ELEGANT SMALL HOMES
One hundred years ago most newspapers had a home building department that presented house plans and refined personal taste, that provided details of design and home improvement, that recognized the central place of homebuilding in the United States: homebuilding, our single greatest wealth creator, the center of our civilization, foundation of all that we might accomplish. In 1926 The Chicago Tribune held a competition for design of five-room and six-room houses, houses that could be built for some $7,000, houses within reach of those who had acquired competence and consistency.
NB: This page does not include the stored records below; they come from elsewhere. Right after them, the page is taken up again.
-- ==== Sys2Proof/Tests/Slice0.lean ====
section
/-!
SUPPORT. The model's own tests, one step each, with expected results from spec/95_test_vectors.md or worked out from
the rule named; and, for every statement with hypotheses, a state and operands that meet them.
-/

namespace Sys2Proof.Tests

open Sys2Proof.Machine

/-! ## Small states and inputs -/

/-- DOUT low, no failed access, no command. -/
def low : Inputs := { rstN := true, cmdValid := false, cmd := 0#4, dout := false, lineErr := false }

/-- DOUT high, no failed access, no command. -/
def high : Inputs := { low with dout := true }

/-- A failing line access. -/
def failing : Inputs := { low with lineErr := true }

/-- A word at the command port. -/
def offered (w : Cmd) : Inputs := { low with cmdValid := true, cmd := w }

/-- Engine reset asserted. -/
def inReset : Inputs := { low with rstN := false }

/-- An idle engine of a variant. -/
def idle (v : Variant) (env : List Inputs) : State := { State.reset with variant := v, env := env }

/-- An engine of a variant that plays a word at a position. -/
def playing (v : Variant) (w : Cmd) (upc : Nat) (x : Inputs) : State :=
  { State.reset with variant := v, cmdQ := w, seq := .run, upc := upc, busy := true, env := [x] }

/-- A halted engine: vector V84 of spec/95_test_vectors.md, READ halted at the query of SEL1. -/
def halted (x : Inputs) : State :=
  { State.reset with
    cmdQ := 0xE#4, seq := .faulted, upc := 1, fault := true, faultCause := 0x14#5, env := [x] }

/-- What one field of the next state is, none where there is no next state. -/
def after {α : Type} (f : State → α) (o : Host.Outcome State Fault Refusal) : Option α :=
  match o with
  | .next t => some (f t)
  | .fault _ => none
  | .refused _ => none

/-! ## Well-formedness: the one check, and a term it refuses -/

/-- 30_encoding.md R95: READ with CH = 3 is illegal in variant A and legal in variant B. -/
theorem test_read3_illformed_in_a : (Instr.read 3#2).wellFormed .a = false ∧ (Instr.read 3#2).wellFormed .b = true := by
  decide

/-! ## Decoding: words written out from 30_encoding.md R90, R91 and R97 -/

/-- Lifecycle family: OP 00, 01, 10 in bits 3:2, CH in bits 1:0. -/
theorem test_decode_lifecycle :
    decode .a 0b0000#4 = .ok (.reset 0#2) ∧ decode .b 0b0001#4 = .ok (.reset 1#2) ∧
    decode .a 0b0100#4 = .ok (.calofs 0#2) ∧ decode .b 0b0110#4 = .ok (.calofs 2#2) ∧
    decode .a 0b1000#4 = .ok (.standby 0#2) ∧ decode .a 0b1011#4 = .ok (.standby 3#2) := by
  decide

/-- READ: OP 11 in bits 3:2, the channel in bits 1:0; 4'hF in the two variants. -/
theorem test_decode_read :
    decode .a 0b1100#4 = .ok (.read 0#2) ∧ decode .a 0b1101#4 = .ok (.read 1#2) ∧
    decode .b 0b1110#4 = .ok (.read 2#2) ∧ decode .b 0b1111#4 = .ok (.read 3#2) ∧
    decode .a 0b1111#4 = .error .readChannel3InVariantA := by
  decide

/-- Bytes and table words: the low four bits carry the word, a set bit above them is refused. -/
theorem test_decode_bytes :
    decodeByte .a 0x0C#8 = .ok (.read 0#2) ∧ decodeByte .a 0x1C#8 = .error .notACommandWord ∧
    decodeTableWord 8 0x4 = some (.calofs 0#2) ∧ decodeTableWord 4 0xF = some (.read 3#2) ∧
    decodeTableWord 8 0x24 = none := by
  decide

/-! ## The datapath -/

/-- Vectors V17, V18, V19, V19a of spec/95_test_vectors.md. -/
theorem test_shiftInto :
    shiftInto 0x00000091#32 true = 0x00000123#32 ∧ shiftInto 0x7FFFFFFF#32 true = 0xFFFFFFFF#32 ∧
    shiftInto 0x80000000#32 false = 0#32 ∧ shiftInto 0xFFFFFFFF#32 false = 0xFFFFFFFE#32 := by
  decide

/-- Examples E1 to E4 (the source's) and vectors V63, V67, V68 of spec/95_test_vectors.md. -/
theorem test_sext24 :
    sext24 0x000001#32 = 1 ∧ sext24 0x7FFFFF#32 = 8388607 ∧ sext24 0x800000#32 = -8388608 ∧
    sext24 0xFFFFFF#32 = -1 ∧ sext24to32 0x00800001#32 = 0xFF800001#32 ∧ sext24to32 0xFF000001#32 = 1#32 ∧
    sext24to32 0xAB800000#32 = 0xFF800000#32 := by
  decide

/-- Vector V15: the bits of 24'h123456, most significant first, end as ACC = 32'h00123456. -/
theorem test_shiftAll_v15 :
    shiftAll 0#32 ((List.range 24).map fun k => (0x123456#24).getLsbD (23 - k)) = 0x00123456#32 := by
  decide

/-- Vectors V20 to V22 and V24 to V27, `decode(VARIANT, q1, q0)`; V23 is the unreachable pair (log 8). -/
theorem test_channelOfLevels :
    channelOfLevels .a false false = 0#2 ∧ channelOfLevels .a false true = 1#2 ∧
    channelOfLevels .a true false = 2#2 ∧ channelOfLevels .b false false = 0#2 ∧
    channelOfLevels .b false true = 1#2 ∧ channelOfLevels .b true false = 2#2 ∧
    channelOfLevels .b true true = 3#2 := by
  decide

/-- The cause table of 60_exceptions.md R214. -/
theorem test_causes :
    causeOf .dout .smp = 0x08#5 ∧ causeOf .sclk .drv = 0x01#5 ∧ causeOf .pdwn .drv = 0x02#5 ∧
    causeOf .sel0 .drv = 0x03#5 ∧ causeOf .sel1 .drv = 0x04#5 ∧ causeOf .sel0 .qry = 0x13#5 ∧
    causeOf .sel1 .qry = 0x14#5 := by
  decide

/-- 30_encoding.md R100: a sequence, one command a line, with a comment and a comment line. -/
theorem test_assemble_sequence :
    assembleSequence .b ["RESET", "; a comment line", "READ IN4   ; a comment"] = some [0x0#4, 0xF#4] ∧
    assembleSequence .a ["RESET", "READ IN4"] = none := by
  decide

/-! ## The commands, at most two tests each -/

/-- RESET: vector V72, a failed DRV(PDWN, 0) with PDWN_Q = 1: register and position stay, FAULT_CAUSE = 5'h02. -/
theorem test_reset_failed_drive :
    after (fun t => (t.pdwnQ, t.upc, t.faultCause, t.seq))
      (step { playing .a 0x0#4 4 failing with pdwnQ := true }) = some (true, 4, 0x02#5, .faulted) := by
  decide

/-- RESET: vector V50, the last drive and then completion leave PDWN high and STATUS = 7'b0000010. -/
theorem test_reset_completes :
    after (fun t => (t.pdwnQ, t.upc)) (step (playing .a 0x0#4 6 low)) = some (true, 7) ∧
    after (fun t => (t.status, t.seq)) (step (playing .a 0x0#4 7 low)) = some (0b0000010#7, .idle) := by
  decide

/-- CALOFS: vector V55, a high poll at index 153 leaves the position and the trace; a low one ends the wait. -/
theorem test_calofs_wait :
    after (fun t => (t.upc, t.trace)) (step (playing .b 0x4#4 153 high)) = some (153, []) ∧
    after (fun t => (t.upc, t.trace)) (step (playing .b 0x4#4 153 low)) = some (154, [.waited]) := by
  decide

/-- CALOFS: vector V54, completion writes neither RESULT nor RVALID. -/
theorem test_calofs_completes :
    after (fun t => (t.result, t.status)) (step { playing .b 0x4#4 154 low with acc := 0x00ABCDEF#32 }) =
      some (0#32, 0b0000010#7) := by
  decide

/-- STANDBY: vector V56, index 2 drives the clock high; ACC keeps its value. -/
theorem test_standby_clock_high :
    after (fun t => (t.sclkQ, t.acc, t.upc)) (step { playing .a 0x8#4 2 low with acc := 0x1234#32 }) =
      some (true, 0x1234#32, 3) := by
  decide

/-- STANDBY: vector V99c, in variant A the word 4'hB is accepted as STANDBY. -/
theorem test_standby_word_b_accepted :
    after (fun t => (t.status, t.cmdQ, t.seq)) (step (idle .a [offered 0xB#4])) = some (0b0000001#7, 0xB#4, .run) := by
  decide

/-- READ: vector V28 (TEMP, IN2): CMP of variant A with levels (low, high) and IN2 requested. -/
theorem test_read_compare_crossing :
    after (fun t => (t.prevCh, t.chg, t.disc, t.upc)) (step { playing .a 0xD#4 2 low with sel1Q := true }) =
      some (2#2, true, true, 3) := by
  decide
As you might guess, eager architects entered the competition, most from cities experiencing growth by the virtues of organization and manufacturing, Buffalo, Indianapolis, San Francisco, Los Angeles, New York, Chicago, and my native Detroit (with eight entries)*, and ten other cities, for a total of ninety-nine published designs, each design worthy of winning the cash prizes. Curious, my poll of four unbiased critics did not chose any of the prize-winning entries.
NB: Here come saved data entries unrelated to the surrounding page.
/-- A slice with its hinge processor (R12, R26, R36); `freeAt` is the slice cycle in which its last handler ended. -/
structure Slice where
  store : HomeStore
  replicas : List Replica
  tlb : List TlbEntry
  slots : List (Nat × HingeSlot)
  queue : List Trigger
  run : Option HingeRun
  freeAt : Nat
deriving DecidableEq, Repr, Inhabited

/-- A message in flight (R47, R238); `owner` is the split that sent it. -/
structure Message where
  id : Nat
  owner : Option SplitRef
  slice : Nat
  vf : Nat
  va : Nat
  hv : Bool
  sender : Nat
  body : List Byte
  hop : Nat
deriving DecidableEq, Repr, Inhabited

/-- A replica copy in flight (R29). -/
structure ReplicaMsg where
  id : Nat
  slice : Nat
  replica : Replica
  hop : Nat
deriving DecidableEq, Repr, Inhabited

/-! ## Virtual functions, graphs, the part -/

/-- A ring's control block (R73, R287), and where it stands in host memory. `told` marks a ring whose being full has been posted. -/
structure Ring where
  block : Nat
  base : Nat
  logn : Nat
  prod : Nat
  cons : Nat
  ovf : Bool
  dropped : Nat
  told : Bool
deriving DecidableEq, Repr, Inhabited

/-- What waits for the resolution of a page fault (R288, R289). -/
inductive Waiter where
  | group (core team grp split : Nat)
  | copy (core id : Nat)
  | join (core h : Nat)
  | draw (core header team : Nat)
deriving DecidableEq, Repr, Inhabited

/-- A page fault (R288): its token, requester, address, kind of access, whether it has been posted or is
held at its source (R290), and the answer that has come and waits for a free context (R289: RETRY or FAIL). -/
structure FaultWait where
  token : Nat
  who : Waiter
  core : Nat
  va : Nat
  acc : Nat
  fault : FaultRec
  posted : Bool
  answer : Option Bool
deriving DecidableEq, Repr, Inhabited

/-- An image of a code object (R299). -/
structure Image where
  kind : Nat
  revid : Nat
  sigv : Bool
  off : Nat
  size : Nat
  psig : List Byte
  kernels : List (Nat × Nat)
deriving DecidableEq, Repr, Inhabited

/-- A loaded code object (R299 to R306): `pick` is the image each die runs, once chosen (none: PLACEMENT_MISMATCH), `area` the address of
its translated area, `busy` the kernels whose translation a die has won (R304): kernel, die, and the completion time of its text once it
has been written. -/
structure CodeObject where
  id : Nat
  plan : LoadPlan
  total : Nat
  enc : Bool
  nonce : List Byte
  tagOff : Nat
  key : List Byte
  kernels : List Kernel
  images : List Image
  pick : Option (List (Option Nat))
  area : Nat
  busy : List (Nat × Nat × Option Nat)
deriving DecidableEq, Repr, Inhabited

/-- A pre-empted team (R292): the team, its splits from oldest to youngest (group, split), what it held of its core, and the tick at
which it left. -/
structure SavedTeam where
  team : Team
  order : List (Nat × Nat)
  joins : List (Nat × Join)
  copies : List CopyReq
  subs : List Nat
  held : List HeldClass
  lqs : Option (List (Nat × List Word))
  time : Nat
deriving DecidableEq, Repr, Inhabited

/-- A virtual function (R309 to R314); `handler` is the object whose handler image waits to be installed (R308),
`movedOut` that MIGRATE_OUT has completed (R313), `dying` that DESTROY_VF has begun (R309). -/
structure Vf where
  cfg : VfConfig
  events : Ring
  faults : Ring
  dirty : Ring
  commands : Ring
  waits : List FaultWait
  nextToken : Nat
  repGen : Nat
  stopped : Bool
  leaving : Bool
  movedOut : Bool
  dying : Bool
  offset : Nat
  debugger : Bool
  objects : List CodeObject
  saved : List SavedTeam
  launches : List (Nat × Nat × Option (List Word))
  handler : Option Nat
  newestKey : Nat
deriving DecidableEq, Repr, Inhabited

/-- A grid: an instance of a kernel node (R256, R257); `awaits` the writes of groups that ended untriggered (R237),
`succ` the nodes that get an arrival from it, `teams` the names of the teams placed. -/
structure Grid where
  id : Nat
  vf : Nat
  graph : Nat
  node : Nat
  kernel : Kernel
  ngx : Nat
  ngy : Nat
  ngz : Nat
  ceil : Nat
  count : Nat
  placed : Nat
  flags : Nat
  prio : Nat
  trapv : Bool
  trape : Nat
  args : List Word
  triggered : Bool
  awaits : List Nat
  succ : List Nat
  teams : List Nat
deriving DecidableEq, Repr, Inhabited

/-- A submitted graph (R256, R257): arrivals on their way, arrival and pass counts, instances to start (with LAUNCH's arguments),
conditional and loop instances to evaluate, each with its record. -/
structure Graph where
  id : Nat
  vf : Nat
  base : Nat
  nodes : Nat
  arriving : List Nat
  arrivals : List (Nat × Nat)
  passes : List (Nat × Nat)
  starts : List (Nat × Option (List Word))
  evals : List (Nat × Nat)
  stopped : Bool
deriving DecidableEq, Repr, Inhabited

/-- An invalidate command under way (R72): the accesses it waits for. -/
structure Invalidation where
  id : Nat
  vf : Nat
  ids : List Nat
deriving DecidableEq, Repr, Inhabited

/-- A line of the fabric grant table (R315). -/
structure Grant where
  dev : Nat
  vf : Nat
  own : Nat
deriving DecidableEq, Repr, Inhabited

/-- A die's stack (R33): the temperature it reported last, the refresh interval in nanoseconds, refreshes made. -/
structure Die where
  celsius : Nat
  interval : Nat
  refreshes : Nat
deriving DecidableEq, Repr, Inhabited

/-- What the device raises to the host's firmware or the hypervisor, or reports (R35, R73, R258): a full lost-sector list, a full dirty
log as an exit, a grid that has retired. -/
inductive Signal where
  | lostListFull (home : HomeLoc)
  | dirtyExit (vf : Nat)
  | retired (vf graph node grid : Nat)
deriving DecidableEq, Repr, Inhabited

/-- Off, reduced service or full service (R318, R319). -/
inductive Service where
  | off | reduced | full
deriving DecidableEq, Repr, Inhabited

/-- The answer to a host command (R309): what it was, the virtual function, the status, and a value it returns (R295). -/
structure Status where
  command : String
  vf : Nat
  status : String
  value : Nat
deriving DecidableEq, Repr, Inhabited

/-- Whose instruction is running: a split's, or the handler's of a slice. -/
inductive Focus where
  | none
  | split (r : SplitRef)
  | slice (n : Nat)
deriving DecidableEq, Repr, Inhabited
As you might expect, the Tribune offered working plans, blueprints, and specifications for the top three plans ($1.15 per plan). Then, as now, the purchased house plan was presented to a builder, estimated, submitted to the local building department for approval, built, and occasionally, the happy architect would be satisfied with a photograph of the completed house – as on occasion I have been. Publishing house plans is an old tradition that began with the Venetian Andrea Palladio, that proceeded through London’s Gibbs, et alia, continued through New Jersey’s Davis (the Italianate featured in this month’s TBH) to Los Angeles’ Paul Revere Williams, and on to The Beautiful Home.
The Chicago Tribune’s winning house plan was a five-room Regency (a style born of Britain’s Regency, circa 1795 – 1835), a style not unlike the Hollywood Regency being born in Hollywood movie sets, circa 1927 (focus of April’s TBH). Seems The Chicago Tribune was up-to-date, “the nail’s head”, you might say. I searched for houses of William O’Connor (the five-room first prize winner) and George O’Connor (the five-room second place winner) and was disappointed to find no image in the digital records, yet was pleased to find a drawing by a designer favored in my poll, Thayne J. Johnson of Portland, Oregon, eclectic architect and painter of western landscapes.
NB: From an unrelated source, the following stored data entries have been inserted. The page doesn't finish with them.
-- ==== Sys2Proof/Machine/Shapes.lean ====
section
/-!
DEFINITION. The opcode numbers and the shapes of the KIS-3 words (09 R135 to R147, and the encoding tables R163, R169, R171,
R176, R179, R183 to R188, R192, R201, R204, R206, R210, R213, R219, R221, R224, R225, R230, R241): which fields a word uses and
which modifier bits it reads. The checks of R148 steps 1 and 2 rest on them.
-/
namespace Sys2Proof

/-- The opcode number (R147) and the common fields of a KIS-3 instruction; none for every other step. -/
def Instr.code : Instr → Option (Nat × Ops)
  | .nop o => some (0x000, o)
  | .if_ o _ _ => some (0x001, o)
  | .else_ o _ => some (0x002, o)
  | .endif o => some (0x003, o)
  | .loop o _ => some (0x004, o)
  | .endloop o => some (0x005, o)
  | .break_ o _ => some (0x006, o)
  | .cont o _ => some (0x007, o)
  | .jmp o _ => some (0x008, o)
  | .call o _ => some (0x009, o)
  | .ret o _ => some (0x00A, o)
  | .exit o => some (0x00B, o)
  | .yield o _ _ => some (0x00C, o)
  | .bar o _ => some (0x00D, o)
  | .barc o _ => some (0x00E, o)
  | .mov o _ => some (0x100, o)
  | .movi o _ => some (0x101, o)
  | .iadd o _ _ => some (0x102, o)
  | .isub o _ _ => some (0x103, o)
  | .imul o _ => some (0x104, o)
  | .imad o _ => some (0x105, o)
  | .imulhi o _ => some (0x106, o)
  | .imin o _ => some (0x107, o)
  | .imax o _ => some (0x108, o)
  | .iabs o _ _ => some (0x109, o)
  | .ineg o _ _ => some (0x10A, o)
  | .lea64 o _ _ => some (0x10B, o)
  | .iset o _ _ => some (0x10C, o)
  | .sel o _ => some (0x10D, o)
  | .plop o _ => some (0x10E, o)
  | .and o _ => some (0x200, o)
  | .or o _ => some (0x201, o)
  | .xor o _ => some (0x202, o)
  | .not o _ => some (0x203, o)
  | .shl o _ => some (0x204, o)
  | .shr o _ => some (0x205, o)
  | .sar o _ => some (0x206, o)
  | .bfx o _ _ => some (0x207, o)
  | .bfi o _ => some (0x208, o)
  | .popc o _ => some (0x209, o)
  | .clz o _ => some (0x20A, o)
  | .brev o _ => some (0x20B, o)
  | .fadd o => some (0x300, o)
  | .fsub o => some (0x301, o)
  | .fmul o => some (0x302, o)
  | .ffma o => some (0x303, o)
  | .fmin o => some (0x304, o)
  | .fmax o => some (0x305, o)
  | .fmaxx o => some (0x306, o)
  | .fminx o => some (0x307, o)
  | .fabs o => some (0x308, o)
  | .fneg o => some (0x309, o)
  | .fset o _ => some (0x30A, o)
  | .frnd o => some (0x30B, o)
  | .frcp o => some (0x400, o)
  | .frsq o => some (0x401, o)
  | .fsqrt o => some (0x402, o)
  | .fex2 o => some (0x403, o)
  | .flg2 o => some (0x404, o)
  | .fsin o => some (0x405, o)
  | .fcos o => some (0x406, o)
  | .ftanh o => some (0x407, o)
  | .hrnd o => some (0x408, o)
  | .padd o _ _ => some (0x500, o)
  | .psub o _ _ => some (0x501, o)
  | .pmul o _ _ => some (0x502, o)
  | .pfma o _ _ => some (0x503, o)
  | .pmin o _ => some (0x504, o)
  | .pmax o _ => some (0x505, o)
  | .pset o _ _ _ => some (0x506, o)
  | .pdot o _ _ => some (0x507, o)
  | .cvt o _ _ _ => some (0x600, o)
  | .pack2 o _ _ => some (0x601, o)
  | .pack4 o _ _ => some (0x602, o)
  | .unpk o _ => some (0x603, o)
  | .fkey o _ => some (0x604, o)
  | .sprune o _ => some (0x605, o)
  | .qscale o _ => some (0x606, o)
  | .cambind o _ _ _ _ => some (0x700, o)
  | .camwait o => some (0x701, o)
  | .camfree o _ => some (0x702, o)
  | .caminfo o => some (0x703, o)
  | .shfl o _ _ => some (0x704, o)
  | .lanebc o _ => some (0x705, o)
  | .vote o _ => some (0x706, o)
  | .match_ o _ => some (0x707, o)
  | .elect o => some (0x708, o)
  | .base o => some (0x800, o)
  | .ld o _ => some (0x801, o)
  | .st o _ => some (0x802, o)
  | .ldu o _ => some (0x803, o)
  | .stu o _ => some (0x804, o)
  | .lds o _ => some (0x805, o)
  | .sts o _ => some (0x806, o)
  | .pref o _ _ => some (0x807, o)
  | .icpref o => some (0x808, o)
  | .gld o _ => some (0x900, o)
  | .gst o _ => some (0x901, o)
  | .glds o _ => some (0x902, o)
  | .gsts o _ => some (0x903, o)
  | .atom o _ => some (0xA00, o)
  | .atoms o _ => some (0xA01, o)
  | .atomu o _ => some (0xA02, o)
  | .red o _ => some (0xA03, o)
  | .fence o _ => some (0xA04, o)
  | .fencew o _ => some (0xA05, o)
  | .tdld o => some (0xB00, o)
  | .tdinv o => some (0xB01, o)
  | .cpy o _ => some (0xB02, o)
  | .cpyw o _ => some (0xB03, o)
  | .cpyb o _ _ _ => some (0xB04, o)
  | .ltinit o => some (0xB05, o)
  | .ltexpect o => some (0xB06, o)
  | .ltarrive o _ => some (0xB07, o)
  | .ltwait o => some (0xB08, o)
  | .lttest o => some (0xB09, o)
  | .ltcont o _ => some (0xB0A, o)
  | .ltreset o => some (0xB0B, o)
  | .tstsp o => some (0xB0C, o)
  | .tldsp o => some (0xB0D, o)
  | .jdesc o => some (0xC00, o)
  | .join o _ _ _ => some (0xC01, o)
  | .jresume o => some (0xC02, o)
  | .jstat o _ => some (0xC03, o)
  | .jcancel o => some (0xC04, o)
  | .enq o _ _ => some (0xD00, o)
  | .qsub o _ _ => some (0xD01, o)
  | .qunsub o _ _ => some (0xD02, o)
  | .qpop o _ => some (0xD03, o)
  | .qpush o _ => some (0xD04, o)
  | .spawn o _ _ => some (0xD05, o)
  | .ggrow o => some (0xD06, o)
  | .launch o _ => some (0xD07, o)
  | .trigger o => some (0xD08, o)
  | .smsg o _ _ => some (0xD09, o)
  | .trap o => some (0xE00, o)
  | .rett o _ => some (0xE01, o)
  | .rdsr o _ => some (0xE02, o)
  | .wrsr o _ => some (0xE03, o)
  | .featq o => some (0xE04, o)
  | .icinv o => some (0xE05, o)
  | .brk o => some (0xE06, o)
  | .time o => some (0xE07, o)
  | .camBindComplete .. | .camResidencyLoad .. | .fenceRelease .. | .copyRequestStart .. | .copyDeliver ..
  | .latchContinuationStart .. | .latchStall .. | .joinSegment .. | .keywayGroupForm .. | .tumblerDraw ..
  | .heldClassPlace .. | .resultReturn .. | .parkedInstructionAct .. | .promotion .. | .hlLd .. | .hlSt ..
  | .hlAtomic .. | .hlInstall .. | .hlPref .. | .hlMsg .. | .hlBudget .. | .hlDone | .handlerDispatch ..
  | .hingeOverrun .. | .messageArrive .. | .homeRead .. | .homeWrite .. | .homeStrongAccess .. | .homeAtomic ..
  | .enqPush .. | .lineFill .. | .lineEvict .. | .replicaInstall .. | .dirtyRingRoom .. | .remoteRequest ..
  | .fabricTimeout .. | .dramRefresh .. | .temperatureReport .. | .powerThrottle | .teamPlace .. | .nodeStart ..
  | .nodeEvaluate .. | .gridTrigger .. | .gridRetire .. | .preemptTeam .. | .teamResume .. | .quantumEnd ..
  | .faultRingRoom .. | .kis1Translate .. | .icFill .. | .handlerImageInstall .. | .createVf .. | .destroyVf ..
  | .resumeVf .. | .loadObject .. | .unloadObject .. | .submitGraph .. | .invalidate .. | .invalidateComplete ..
  | .resolveRetry .. | .resolveFail .. | .readCounters .. | .halt .. | .quiesce .. | .resume .. | .readContext ..
  | .writeContext .. | .migrateOut .. | .migrateIn .. | .coldStart .. | .warmStart .. | .fullServiceChange
  | .onlineRowReplacement .. | .fabricLaneRetrain .. | .deviceTimeTick | .lostSectorClear .. | .powerThrottleEnd
  | .debuggerAttach .. | .hingeRiscvInstruction .. | .unitMarkedSuspect ..
      => none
American house design has been eclectic from the start, with influences from all our parent countries, Spain, France, England, Switzerland, the Netherlands, Italy, Nigeria, et cetera and et alibi. As with Palladio, Davis, The Chicago Tribune and a thousand others, The Beautiful Home presents plans to please home-buyers, to refine taste, to provide details for design and improvement … and to recognize the central place of home building in the United States, our single greatest wealth creator, the center of our civilization, foundation of all that American families might accomplish.
*You will notice that on house designs I prominently display “Alexandria, Virginia” so that you can find me.